- Born: Roy Anthony Johnson 25 December 1957 (age 68)
- Origin: Kingston, Jamaica
- Genres: Reggae
- Instrument: vocals
- Years active: Late 1970s–present
- Labels: Midnight Rock, Live & Learn
- Formerly of: Mystic I

= Anthony Johnson (musician) =

Jamaican reggae musician (born 1957)

Roy Anthony Johnson (born 25 December 1957), better known simply as Anthony Johnson, is a Jamaican reggae musician who was a member of the group Mystic I and is known for the 1980s hit song "Gunshot".

==Biography==
Johnson was born in Kingston, Jamaica in 1957. His mother, Cynthia Hamilton, was a market woman by trade, and his father was a Barbadian who worked as a waiter at the Sombero Club in Kingston. Anthony's parents had three children together before separating. They also had other children separately, so Johnson has several siblings.

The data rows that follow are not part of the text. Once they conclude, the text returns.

theorem exec_engineResult (i : Instr) (s : State) : ∃ t, exec i s = .next t ∧ EngineResult s t := by
  cases i with
  | nop =>
    refine complete_engineResult (ch := 0#2) (body := fun _ => .ok s) fun l t h => ?_
    cases h
    exact .refl s
  | reduce ch =>
    refine complete_engineResult fun l t h => ?_
    simp only [bind_eq_ok, pure_eq_ok] at h
    obtain ⟨c, -, g, -, rfl⟩ := h
    exact (CommitsOnly.refl s).blockGrid g
  | dct =>
    refine complete_engineResult fun l t h => ?_
    split at h <;> cases h
    exact (CommitsOnly.refl s).coeffGrid _
  | reorder ch =>
    refine complete_engineResult fun l t h => ?_
    obtain ⟨c, -, h⟩ := bind_eq_ok.mp h
    split at h <;> cases h
    exact (CommitsOnly.refl s).descriptor c _
  | runCh ch =>
    refine complete_engineResult fun l t h => ?_
    simp only [bind_eq_ok, pure_eq_ok] at h
    obtain ⟨c, -, g, -, rfl⟩ := h
    exact (((CommitsOnly.refl s).blockGrid g).coeffGrid _).descriptor c _
  | runFrame =>
    refine complete_engineResult fun l t h => ?_
    simp only [bind_eq_ok, pure_eq_ok] at h
    obtain ⟨_, -, _, -, _, -, g0, -, g1, -, g2, -, rfl⟩ := h
    exact (((((CommitsOnly.refl s).blockGrid g2).coeffGrid _).descriptor 0 _).descriptor 1 _).descriptor 2 _
  | zzgen m =>
    refine complete_engineResult fun l t h => ?_
    simp only [bind_eq_ok, pure_eq_ok] at h
    obtain ⟨k, -, rfl⟩ := h
    exact (CommitsOnly.refl s).zigzag _

theorem engineStep_engineResult (s : State) : ∃ t, engineStep s = .next t ∧ EngineResult s t := by
  rcases hl : s.latch with _ | l
  · exact ⟨s, by simp [engineStep, hl], .idle hl⟩
  · rcases hd : decode l.cmd with r | i
    · exact ⟨takeError l.cmd ⟨.illegalCmd, 0#2⟩ s, by simp only [engineStep, hl, hd], .error _ hl⟩
    · simpa only [engineStep, hl, hd] using exec_engineResult i s

theorem EngineResult.mem {s t : State} (h : EngineResult s t) : t.mem = s.mem := by
  cases h with
  | idle => rfl
  | success ch _ hc => obtain ⟨_, _, _, _, rfl⟩ := hc; rfl
  | error => rfl

theorem EngineResult.platform {s t : State} (h : EngineResult s t) : t.platform = s.platform := by
  cases h with
  | idle => rfl
  | success ch _ hc => obtain ⟨_, _, _, _, rfl⟩ := hc; rfl
  | error => rfl

@[simp] theorem issue_mem (w : Word) (s : State) : (issue w s).mem = s.mem := by unfold issue; split <;> rfl
@[simp] theorem issue_platform (w : Word) (s : State) : (issue w s).platform = s.platform := by unfold issue; split <;> rfl

/-- A register write reaches neither sample memory nor the platform, whichever register the offset names. -/
theorem regWrite_mem_platform (s : State) (off : BitVec 12) (v : Word) :
    (regWrite s off v).mem = s.mem ∧ (regWrite s off v).platform = s.platform := by
  simp only [regWrite]
  split
  · exact ⟨rfl, rfl⟩
  · split
    · split <;> simp
    all_goals simp

/-- A register access that stops nothing answers the state with its effect. -/
theorem eq_of_registerAccess_eq_next {off : BitVec 12} {bits : Nat} {t u : State}
    (h : registerAccess off bits t = .next u) : u = t := by
  obtain ⟨-, h'⟩ | ⟨-, -, h'⟩ | ⟨-, -, h'⟩ := registerAccess_cases off bits t <;> rw [h'] at h <;> cases h
  rfl

/-- From `s` to `t` the platform stays, and sample memory stays or takes the sample write that is the Host's next access. -/
def SampleMemoryFrame (s t : State) : Prop :=
  t.platform = s.platform ∧
  (t.mem = s.mem ∨ ∃ (a : BitVec 32) (b : Byte) (rest : List HostOp), s.hostProgram = .mem8 a b :: rest ∧
    t.mem = Memory.write s.mem a.toNat b)

theorem hostStep_sampleMemoryFrame {s t : State} (h : hostStep s = .next t) : SampleMemoryFrame s t := by
  rcases hp : s.hostProgram with _ | ⟨op, rest⟩
  · simp only [hostStep, hp] at h
    cases h
    exact ⟨rfl, .inl rfl⟩
  · simp only [hostStep, hp] at h
    cases op with
    | regRead off bits =>
      obtain rfl := eq_of_registerAccess_eq_next h
      exact ⟨rfl, .inl rfl⟩
    | regWrite off bits v =>
      obtain rfl := eq_of_registerAccess_eq_next h
      obtain ⟨hmem, hplatform⟩ := regWrite_mem_platform { s with hostProgram := rest } off v
      exact ⟨hplatform, .inl hmem⟩
    | poll off mask val =>
      obtain rfl := eq_of_registerAccess_eq_next h
      split <;> exact ⟨rfl, .inl rfl⟩
    | join off =>
      cases h
      exact ⟨joinReads_platform off _, .inl (joinReads_mem off _)⟩
    | readBeyond off => cases h
    | mem8 a b =>
      cases h
      exact ⟨rfl, .inr ⟨a, b, rest, hp, rfl⟩⟩

theorem engineStep_sampleMemoryFrame {s t : State} (h : engineStep s = .next t) : SampleMemoryFrame s t := by
  obtain ⟨u, hu, hr⟩ := engineStep_engineResult s
  cases hu.symm.trans h
  exact ⟨hr.platform, .inl hr.mem⟩

/-- The schedule is no part of the frame, so a step that takes a turn off it has the frame of the agent's move. -/
theorem step_sampleMemoryFrame {s t : State} (h : step s = .next t) : SampleMemoryFrame s t := by
  obtain ⟨rest, -, hs⟩ | ⟨rest, -, hs⟩ | ⟨rest, -, hs⟩ | ⟨-, hs | hs⟩ := step_cases s <;> rw [hs] at h
  · exact (hostStep_sampleMemoryFrame h :)
  · exact (engineStep_sampleMemoryFrame h :)
  · cases h
    exact ⟨rfl, .inl rfl⟩
  · exact engineStep_sampleMemoryFrame h
  · exact hostStep_sampleMemoryFrame h

/-- In canonical memory a write changes the written byte and no other. -/
theorem Memory.read_write {m : Memory} (hm : Memory.wf m) (a x : Nat) (v : Byte) :
    Memory.read (Memory.write m a v) x = if x = a then v else Memory.read m x := by
  split
  · next h => rw [h, Memory.read_write_same hm]
  · next h => exact Memory.read_write_other h

/-- Settles O50: only the Host's move reaches sample memory, by its sample write, and `Memory.read_write` says what that
write changes. -/
theorem onlyTheHostWritesSampleMemory : Obligations.OnlyTheHostWritesSampleMemory := by
  intro s t hwf h
  obtain ⟨hplatform, hmem | ⟨a, b, rest, hp, hmem⟩⟩ := step_sampleMemoryFrame h
  · exact ⟨hplatform, .inl hmem⟩
  · exact ⟨hplatform, .inr ⟨a, b, rest, hp, fun x => hmem ▸ Memory.read_write hwf a.toNat x b⟩⟩

end Sys2Proof.Machine

/-! SUPPORT. Binary64 addition and multiplication against the rational numbers they stand for (R11): the one rounding function
rounds to nearest, ties to even, whatever it is given; O55 and O56 follow from the exact sum and the exact product. -/

namespace Sys2Proof.Machine

/-! ### The fields of an encoding -/

@[simp] theorem f64Sign_make (neg : Bool) (n : Nat) : f64Sign (f64Make neg n) = neg := by
  rw [f64Sign, f64Make, BitVec.getLsbD_append]
  simp

theorem f64Exponent_make (neg : Bool) {n : Nat} (hn : n < 2 ^ 63) : f64Exponent (f64Make neg n) = n / 2 ^ 52 := by
  rw [f64Exponent, f64Make, BitVec.extractLsb'_append_eq_of_add_le (by omega), BitVec.extractLsb'_toNat, BitVec.toNat_ofNat,
    Nat.shiftRight_eq_div_pow]
  omega

theorem f64Fraction_make (neg : Bool) (n : Nat) : f64Fraction (f64Make neg n) = n % 2 ^ 52 := by
  rw [f64Fraction, f64Make, BitVec.extractLsb'_append_eq_of_add_le (by omega), BitVec.extractLsb'_toNat, BitVec.toNat_ofNat,
    Nat.shiftRight_eq_div_pow]
  omega

theorem f64Finite_make_iff (neg : Bool) {n : Nat} (hn : n ≤ 2047 * 2 ^ 52) :
    f64Finite (f64Make neg n) = true ↔ n < 2047 * 2 ^ 52 := by
  rw [f64Finite, f64Exponent_make neg (by omega), bne_iff_ne]
  omega

theorem f64Significand_lt (b : Double) : f64Significand b < 2 ^ 53 := by
  have hf : f64Fraction b < 2 ^ 52 := BitVec.isLt _
  unfold f64Significand
  split <;> omega

/-! ### The value of an encoding -/

/-- A sign as a factor. -/
def signFactor (neg : Bool) : Rat := if neg then -1 else 1

theorem abs_signFactor_mul (neg : Bool) (x : Rat) : |signFactor neg * x| = |x| := by
  cases neg <;> simp [signFactor]

theorem f64ToRat_eq (b : Double) :
    f64ToRat b = signFactor (f64Sign b) * (f64Significand b * 2 ^ f64Scale b / 2 ^ 1074) := by
  rw [f64ToRat, signFactor, mul_assoc, mul_div_assoc]

/-- A rounded significand `r` at exponent `k` of the last place, also where it was carried to 2^53, is encoded by one sum. -/
theorem f64ToRat_make (neg : Bool) {k r : Nat} (hr : r ≤ 2 ^ 53) (hk : k = 0 ∨ 2 ^ 52 ≤ r)
    (hn : k * 2 ^ 52 + r < 2047 * 2 ^ 52) :
    f64ToRat (f64Make neg (k * 2 ^ 52 + r)) = signFactor neg * (r * 2 ^ k / 2 ^ 1074) := by
  have hvalue : f64Significand (f64Make neg (k * 2 ^ 52 + r)) * 2 ^ f64Scale (f64Make neg (k * 2 ^ 52 + r)) = r * 2 ^ k := by
    rw [f64Significand, f64Scale, f64Exponent_make neg (by omega), f64Fraction_make]
    obtain hr | hr | rfl : r < 2 ^ 52 ∨ (2 ^ 52 ≤ r ∧ r < 2 ^ 53) ∨ r = 2 ^ 53 := by omega
    · obtain rfl : k = 0 := by omega
      rw [if_pos (by omega), show (0 * 2 ^ 52 + r) / 2 ^ 52 - 1 = 0 by omega, show (0 * 2 ^ 52 + r) % 2 ^ 52 = r by omega]
    · rw [if_neg (by omega), show (k * 2 ^ 52 + r) / 2 ^ 52 - 1 = k by omega,
        show 2 ^ 52 + (k * 2 ^ 52 + r) % 2 ^ 52 = r by omega]
    · rw [if_neg (by omega), show (k * 2 ^ 52 + 2 ^ 53) / 2 ^ 52 - 1 = k + 1 by omega,
        show 2 ^ 52 + (k * 2 ^ 52 + 2 ^ 53) % 2 ^ 52 = 2 ^ 52 by omega, pow_succ 2 k]
      omega
  rw [f64ToRat_eq, f64Sign_make]
  congr 2
  exact_mod_cast hvalue

/-! ### Rounding to an integer -/

/-- `r` is `x` rounded to the nearest integer, a tie going to the even one. -/
structure IsNearestEven (r : Nat) (x : Rat) : Prop where
  near : |(r : Rat) - x| ≤ 1 / 2
  tie  : |(r : Rat) - x| = 1 / 2 → r % 2 = 0

theorem isNearestEven_down {q : Nat} {f : Rat} (hf0 : 0 ≤ f) (hf : f ≤ 1 / 2) (htie : f = 1 / 2 → q % 2 = 0) :
    IsNearestEven q (q + f) := by
  have hdist : |(q : Rat) - (q + f)| = f := by rw [sub_add_cancel_left, abs_neg, abs_of_nonneg hf0]
  exact ⟨hdist.le.trans hf, fun h => htie (hdist.symm.trans h)⟩

theorem isNearestEven_up {q : Nat} {f : Rat} (hf1 : f ≤ 1) (hf : 1 / 2 ≤ f) (htie : f = 1 / 2 → (q + 1) % 2 = 0) :
    IsNearestEven (q + 1) (q + f) := by
  have hdist : |((q + 1 : Nat) : Rat) - (q + f)| = 1 - f := by
    rw [Nat.cast_succ, add_sub_add_left_eq_sub, abs_of_nonneg (by linarith)]
  exact ⟨by linarith, fun h => htie (by linarith)⟩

Johnson was raised by his mother in a tenement yard in the heart of Trench Town. Biah's yard at 15½ James Street is significant in Johnson's development as an artist and musician. This yard, owned by an Indian who had moved to Kingston from Cuba, doubled as a popular dance hall on weekends and holidays. Some of the big sound systems of the era, including King Tubby's, played at dances in Biah's yard. Many of the top Jamaican singers of the time were also from Trench Town, and Johnson took inspiration from the likes of John Holt, Dennis Brown, and Alton Ellis, regularly visiting the latter's yard in nearby White Street. When political violence escalated in Kingston, Johnson moved away to Montego Bay, where he stayed with Ellis's younger brother Irving. While there sang with Irving's steel band, which performed at local hotels. When Johnson moved back south, he lived in Portmore, where he befriended the actor/comedian Carl Bradshaw, and played in Bradshaw's backing band.

In the mid-1970s, Johnson began auditioning at Kingston's studios, along with his friend Horace Grassett (better known as Badoo). His first recording was "Free Black Man" for producer Bunny Lee, although this was not released; Lee did, however, suggest that Johnson drop 'Roy' from his name, and he has performed as Anthony Johnson since. He went on to record for the Hoo Kim brothers at Channel One Studios, and was sufficiently successful that he could buy a guitar. Johnson spent a lot of time at the Rasta camp on Selassie Drive, where he met Les Clarke and Balvin Finals, with whom he formed the vocal trio Mystic I. They recorded several tracks with Linval Thompson, which he released without their knowledge as the album Mysterious in the UK in 1979. Tracks from those sessions were also released in 2009 by Johnson on the Perilous Time Showcase album. The group then recorded three tracks for Lee "Scratch" Perry at his Black Ark studio, with "Forward With Jah Orthodox" released by Perry as a single on his Black Art label. Ongoing solo, he recorded for several of the top Jamaican producers, most at Channel One Studios, including Linval Thompson ("Africa", "Life is Not Easy"), Henry "Junjo" Lawes ("Let Go This One", "Now I Know"), and Harry J ("Follow Them Footsteps"), but had his greatest success working with Jah Thomas who produced his first big hit in 1982 with "Gunshot", which pleaded for a cessation of the so-called "shotta" mentality, and which has remained a perennial favorite with sound systems. The single was followed by an album of the same name. Johnson continued to record throughout the 1980s, working with Prince Jammy on the hit single "A Yah We Deh", and with Dillinger on the single "Too Much".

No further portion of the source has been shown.